Throughout history, Gold has been discovered across Ireland and Scotland, with the most significant finds at Curraghinalt and Cavanacaw in Northern Ireland and Cononish in Scotland. All these deposits lie within the Dalradian Supergroup.
The Dalradian Supergroup is considered to be a highly prospective mineralised deposit area with 3 main types across Scotland, Northern Ireland and Ireland
Our current exploration is focussed primarily on terrain composed of Dalradian rocks located in Argyll, in the South-West Highlands.

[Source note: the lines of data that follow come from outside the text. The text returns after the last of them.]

-- ==== Sys2Proof/Machine/Priv.lean ====
section
/-! DEFINITION. The supervisor instructions and the Calving engine: ERET, TLBINV, SPILL, REFILL, SLOTKILL and their events
(R316 to R320, R329 to R337). -/
namespace Sys2Proof.Machine
namespace State

/-! ## Issue (R330) -/

/-- Core and slot that s[A] names (R330). -/
def calvTarget (a : Word) : SlotRef := ⟨field a.toNat 4 10, a.toNat % 16⟩

/-- The checks of R330 in order; `img` is the image address and its access, for SPILL and REFILL. -/
def calvChk (s : State) (a : Word) (img : Option (Word × Acc)) : Chk :=
  if s.ownerOf (calvTarget a).slot ≠ some s.herePart then .trap 7 a
  else match img with
    | none => .ok
    | some (b, acc) =>
      if !canonical b.toNat ∨ whereIs s.cur.core b.toNat ≠ .page then .trap 7 b
      else if b.toNat % 8192 ≠ 0 then .trap 4 b
      else s.xlChk false (s.xl acc b.toNat 8192)

/-- Physical address of an image that has passed its checks. -/
def imagePa (s : State) (b : Word) (acc : Acc) : Nat :=
  match s.xl acc b.toNat 8192 with
  | .ok (g :: _) => segPa g
  | _ => 0

/-- Send a request to a target's core; what waits for the thread's earlier operations is its image's access, or its
target's departure (R331). -/
def sendCalving (s : State) (cmd : CalvCmd) (a : Word) (pa : Nat) (va : Word) : State :=
  let t := calvTarget a
  s.sendOp (.calving cmd t.core t.slot pa) .none none none false va 8

/-- Who is told of a request's completion: the issuing task, in its slot (R331). -/
def wakerOf (s : State) (r : SlotRef) : Waker := .slot r (s.taskAt r)

end State

/-- ERET (R332). -/
def execEret (s : State) : Host.Outcome State Fault Refusal :=
  .next (s.issueP (some (insnWord .eret)) [] (fun _ => .ok) State.returnFromTrap)
/-- SPILL (R333): a slot that spills itself stops issuing with its PC behind the SPILL; what reaches its core before the SPILL starts
still meets it there (R330, R337). -/
def execSpill (o : ABO) (s : State) : Host.Outcome State Fault Refusal :=
  .next (s.issueP (some (insnWord (.spill o))) [.s o.a o.am, .s o.b o.bm]
      (fun s => s.calvChk (s.rd o.a) (some (s.rd o.b, .write))) fun s =>
    let me := State.calvTarget (s.rd o.a) = s.cur
    let s := s.sendCalving .spill (s.rd o.a) (s.imagePa (s.rd o.b) .write) (s.rd o.b)
    if me then s.modHere fun sl => { sl with run := .spilling } else s)
/-- REFILL (R334). -/
def execRefill (o : ABO) (s : State) : Host.Outcome State Fault Refusal :=
  .next (s.issueP (some (insnWord (.refill o))) [.s o.a o.am, .s o.b o.bm]
      (fun s => s.calvChk (s.rd o.a) (some (s.rd o.b, .read))) fun s =>
    s.sendCalving .refill (s.rd o.a) (s.imagePa (s.rd o.b) .read) (s.rd o.b))
/-- SLOTKILL (R335). -/
def execSlotkill (o : OneA) (s : State) : Host.Outcome State Fault Refusal :=
  .next (s.issueP (some (insnWord (.slotkill o))) [.s o.a o.am] (fun s => s.calvChk (s.rd o.a) none) fun s =>
    s.sendCalving .kill (s.rd o.a) 0 0)
/-- TLBINV (R336): selector 3 is answered at once. -/
def execTlbinv (o : RRR) (s : State) : Host.Outcome State Fault Refusal :=
  .next (s.issueP (some (insnWord (.tlbinv o))) [.s o.a o.am, .s o.b o.bm] (fun _ => .ok) fun s =>
    let sel := (s.rd o.b).toNat % 4
    if sel = 3 then (s.giveNow o.d 0x8000000000000001 .faulted).retire 8 8
    else s.sendOp (.tlbinv (s.rd o.a) sel) (.s o.d.val) (some .pkg) none false 0 8)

There has been periodic mining activity (lead, copper and gold) throughout Argyll, since the late 1790’s. Early mining ventures were hindered by a combination of difficult to access terrain with associated high transport costs, and extreme weather and climactic/working conditions, which made the location physically and economically unviable. Cheaper imports undermined the value of what they could extract, leading to the mines being mothballed.
Later generations returned to these early sites, in search of new metals that had been subsequently identified as useful, which they aimed to find in the spoil heaps. However, the remains of adits and shafts have since been reclaimed by nature and the lead and copper mines that proliferated are generally unidentifiable.
The Stronchullin Mine, where we are currently focussing our activity, was last in use in the early 1900’s. At this point the gold potential had been identified and widely publicised, but for unknown reasons, those in a position to fund it lost interest and the mine was subsequently abandoned.